Silicon Valley's secret rock star
????Offices are full of people with past lives -- and for more than two decades James Williamson kept his a secret. Before retiring last year, Williamson was the vice president of technology standards at Sony Electronics, where he traveled around the world developing compatibility guidelines for products. Former colleagues describe him as calm and analytical. He looks the part of a Silicon Valley exec -- short white hair, suit jacket -- and enjoys vacationing in Hawaii and playing tennis. A few years ago he took up the ukulele and the slack-key guitar. It was his first time picking up an instrument, he says, since the 1970s, when he played guitar for the Stooges, one of the most famous punk-rock bands of all time. (That would be his secret.)
????Williamson wasn't ashamed of his rock-and-roll past -- he just didn't bring it up, he says, and his co-workers didn't ask. Even the Stooges fans in the office would have been hard-pressed to make the connection between the strait-laced Sony (SNE) executive and the guitarist whose band members were known for violent antics like rolling in broken glass onstage and flashing the audience. So for years Williamson kept quiet, shunning interview requests until rumors of his new career began popping up on the Internet in the late '90s. After he agreed to appear on a VH1 program about the Stooges, his colleagues began to ask, tentatively, whether he was the guy from the band.
????"I was sitting across the table from our deputy general counsel, who's a huge music fan, and he asked, 'Are you James Williamson from the Stooges?'" says Williamson. "It blew his mind." (The counsel, Christopher Ekren, says he always knew his co-worker's secret.)
????Others were more taken aback. "James doesn't look like an entertainment guy," says Toshimoto Mitomo, Sony's senior vice president of intellectual property. "He looks better in a suit than anyone else."
????Before Williamson was a tech-world bigwig or a famous musician, he was a rebellious kid in Michigan whose next-door neighbor taught him how to play the guitar. He joined his first band when he was 14, shortly before being sent to juvie for refusing to cut his hair ("I said to myself, What would Bob Dylan do?"). A few years later he met a local musician named Jim Osterberg, who also went by Iggy Pop. Iggy was impressed by Williamson's muscular playing style -- "He had more advanced skills than any of us," he says -- and invited him to join the Stooges. Some of the band members struggled with alcohol and drug abuse, and they went on hiatus until David Bowie got them a record deal. In 1972 they recorded Raw Power, an album that showcased Williamson's aggressive riffs and songwriting.

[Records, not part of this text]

-- ==== Sys2Proof/Laws/Encoding.lean ====
section
/-! SUPPORT. The fields of a word that is written as its parts, one lemma a field and format (R61 to R63). -/

namespace Sys2Proof

/-- The number of a concatenation, the first part in the high bits (00_scope.md section 6.1). -/
theorem toNat_append_eq {n m : Nat} (x : BitVec n) (y : BitVec m) : (x ++ y).toNat = x.toNat * 2 ^ m + y.toNat := by
  rw [BitVec.toNat_append, ← Nat.shiftLeft_add_eq_or_of_lt y.isLt, Nat.shiftLeft_eq]

/-- A field of a word on numbers. -/
theorem toNat_extract (w : Word) (lo len : Nat) : (w.extractLsb' lo len).toNat = w.toNat / 2 ^ lo % 2 ^ len := by
  rw [BitVec.extractLsb'_toNat, Nat.shiftRight_eq_div_pow]

section formats
variable (a x y n : Nibble) (kk : Byte) (nnn : Addr)

/-! ### Format A -/

@[simp] theorem fieldN1_A : fieldN1 (a ++ nnn) = a := by
  apply BitVec.eq_of_toNat_eq
  have := a.isLt; have := nnn.isLt
  rw [fieldN1, toNat_extract, toNat_append_eq]; omega

@[simp] theorem fieldNnn_A : fieldNnn (a ++ nnn) = nnn := by
  apply BitVec.eq_of_toNat_eq
  have := nnn.isLt
  rw [fieldNnn, toNat_extract, toNat_append_eq]; omega

@[simp] theorem fieldX_A : fieldX (a ++ nnn) = addrTopNibble nnn := by
  apply BitVec.eq_of_toNat_eq
  have := nnn.isLt
  rw [fieldX, toNat_extract, toNat_append_eq, addrTopNibble, BitVec.extractLsb'_toNat, Nat.shiftRight_eq_div_pow]; omega

/-! ### Formats XK and X -/

@[simp] theorem fieldN1_XK : fieldN1 (a ++ x ++ kk) = a := by
  apply BitVec.eq_of_toNat_eq
  have := a.isLt; have := x.isLt; have := kk.isLt
  rw [fieldN1, toNat_extract, toNat_append_eq, toNat_append_eq]; omega

@[simp] theorem fieldX_XK : fieldX (a ++ x ++ kk) = x := by
  apply BitVec.eq_of_toNat_eq
  have := x.isLt; have := kk.isLt
  rw [fieldX, toNat_extract, toNat_append_eq, toNat_append_eq]; omega

@[simp] theorem fieldKk_XK : fieldKk (a ++ x ++ kk) = kk := by
  apply BitVec.eq_of_toNat_eq
  have := kk.isLt
  rw [fieldKk, toNat_extract, toNat_append_eq, toNat_append_eq]; omega

/-! ### Formats XY and XYN -/

@[simp] theorem fieldN1_XY : fieldN1 (a ++ x ++ y ++ n) = a := by
  apply BitVec.eq_of_toNat_eq
  have := a.isLt; have := x.isLt; have := y.isLt; have := n.isLt
  rw [fieldN1, toNat_extract, toNat_append_eq, toNat_append_eq, toNat_append_eq]; omega

@[simp] theorem fieldX_XY : fieldX (a ++ x ++ y ++ n) = x := by
  apply BitVec.eq_of_toNat_eq
  have := x.isLt; have := y.isLt; have := n.isLt
  rw [fieldX, toNat_extract, toNat_append_eq, toNat_append_eq, toNat_append_eq]; omega

@[simp] theorem fieldY_XY : fieldY (a ++ x ++ y ++ n) = y := by
  apply BitVec.eq_of_toNat_eq
  have := y.isLt; have := n.isLt
  rw [fieldY, toNat_extract, toNat_append_eq, toNat_append_eq, toNat_append_eq]; omega

@[simp] theorem fieldN_XY : fieldN (a ++ x ++ y ++ n) = n := by
  apply BitVec.eq_of_toNat_eq
  have := n.isLt
  rw [fieldN, toNat_extract, toNat_append_eq, toNat_append_eq, toNat_append_eq]; omega

end formats

/-! ### Numbers of the fields -/

theorem fieldN1_toNat (w : Word) : (fieldN1 w).toNat = w.toNat / 4096 := by
  have := w.isLt
  rw [fieldN1, toNat_extract]; omega

theorem fieldX_toNat (w : Word) : (fieldX w).toNat = w.toNat / 256 % 16 := toNat_extract w 8 4

theorem fieldY_toNat (w : Word) : (fieldY w).toNat = w.toNat / 16 % 16 := toNat_extract w 4 4

theorem fieldN_toNat (w : Word) : (fieldN w).toNat = w.toNat % 16 := by
  rw [fieldN, toNat_extract]; omega

theorem fieldKk_toNat (w : Word) : (fieldKk w).toNat = w.toNat % 256 := by
  rw [fieldKk, toNat_extract]; omega

theorem fieldNnn_toNat (w : Word) : (fieldNnn w).toNat = w.toNat % 4096 := by
  rw [fieldNnn, toNat_extract]; omega

/-- A word is its two bytes, high first (R43). -/
@[simp] theorem wordOfBytes_highByte_lowByte (w : Word) : wordOfBytes (highByte w) (lowByte w) = w := by
  apply BitVec.eq_of_toNat_eq
  have := w.isLt
  rw [wordOfBytes, toNat_append_eq, highByte, lowByte, toNat_extract, toNat_extract]; omega

/-! ### Selecting a row of the opcode map -/

theorem and_F000 (w : Word) : w &&& 0xF000#16 = fieldN1 w ++ 0#12 := by
  apply BitVec.eq_of_getLsbD_eq
  intro i hi
  rw [BitVec.getLsbD_and, BitVec.getLsbD_append, fieldN1, BitVec.getLsbD_extractLsb']
  interval_cases i <;> simp

theorem and_F00F (w : Word) : w &&& 0xF00F#16 = fieldN1 w ++ 0#8 ++ fieldN w := by
  apply BitVec.eq_of_getLsbD_eq
  intro i hi
  rw [BitVec.getLsbD_and, BitVec.getLsbD_append, BitVec.getLsbD_append, fieldN1, fieldN, BitVec.getLsbD_extractLsb',
    BitVec.getLsbD_extractLsb']
  interval_cases i <;> simp

theorem and_F0FF (w : Word) : w &&& 0xF0FF#16 = fieldN1 w ++ 0#4 ++ fieldKk w := by
  apply BitVec.eq_of_getLsbD_eq
  intro i hi
  rw [BitVec.getLsbD_and, BitVec.getLsbD_append, BitVec.getLsbD_append, fieldN1, fieldKk, BitVec.getLsbD_extractLsb',
    BitVec.getLsbD_extractLsb']
  interval_cases i <;> simp

/-- A row with all bits fixed selects one word. -/
theorem selects_FFFF (w b : Word) : (OpcodePattern.mk 0xFFFF#16 b).selects w = true ↔ w.toNat = b.toNat := by
  have h : w &&& 0xFFFF#16 = w := by
    apply BitVec.eq_of_getLsbD_eq; intro i hi; interval_cases i <;> simp
  simp [OpcodePattern.selects, h, BitVec.toNat_inj]

/-- A row with only n1 fixed selects by the major nibble. -/
theorem selects_F000 (w b : Word) : (OpcodePattern.mk 0xF000#16 b).selects w = true ↔ (fieldN1 w).toNat * 4096 = b.toNat := by
  have h : (w &&& 0xF000#16).toNat = (fieldN1 w).toNat * 4096 := by
    rw [and_F000]
    refine (toNat_append_eq _ _).trans ?_
    rw [BitVec.toNat_zero]; omega
  rw [OpcodePattern.selects, beq_iff_eq, ← BitVec.toNat_inj, h]

/-- A row with n1 and n4 fixed. -/
theorem selects_F00F (w b : Word) :
    (OpcodePattern.mk 0xF00F#16 b).selects w = true ↔ (fieldN1 w).toNat * 4096 + (fieldN w).toNat = b.toNat := by
  have h : (w &&& 0xF00F#16).toNat = (fieldN1 w).toNat * 4096 + (fieldN w).toNat := by
    rw [and_F00F]
    refine (toNat_append_eq _ _).trans ?_
    rw [toNat_append_eq, BitVec.toNat_zero]; omega
  rw [OpcodePattern.selects, beq_iff_eq, ← BitVec.toNat_inj, h]

/-- A row with n1 and the low byte fixed. -/
theorem selects_F0FF (w b : Word) :
    (OpcodePattern.mk 0xF0FF#16 b).selects w = true ↔ (fieldN1 w).toNat * 4096 + (fieldKk w).toNat = b.toNat := by
  have h : (w &&& 0xF0FF#16).toNat = (fieldN1 w).toNat * 4096 + (fieldKk w).toNat := by
    rw [and_F0FF]
    refine (toNat_append_eq _ _).trans ?_
    rw [toNat_append_eq, BitVec.toNat_zero]; omega
  rw [OpcodePattern.selects, beq_iff_eq, ← BitVec.toNat_inj, h]

end Sys2Proof
end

????While Raw Power is now seen as a milestone in punk rock, when it came out, critics and music fans didn't know what to make of it. The fierce sounds and choppy song structures were wildly different from the glam rock that was popular in the early '70s, and the album sold only a few thousand copies initially, by Williamson's estimates. After finishing Raw Power, the Stooges toured for a couple of years, playing for small, rabid audiences until Iggy had a meltdown. The band broke up again, and Iggy made a couple of solo albums with Bowie that included hits like 1977's "China Girl." He asked Williamson to work with him again, but the duo clashed over aesthetics while collaborating on 1980's Soldier and parted ways. They wouldn't see each other for 20 years.
????It was around that time that Williamson lost interest in playing the guitar and developed a passion for computers. "It was exciting in the way that rock and roll used to be for me," he says. He enrolled in California State Polytechnic, where he studied electrical engineering. After graduating, he took a job at semiconductor maker Advanced Micro Devices. He got married, had kids, and worked his way up the corporate ladder, eventually landing at Sony in 1997.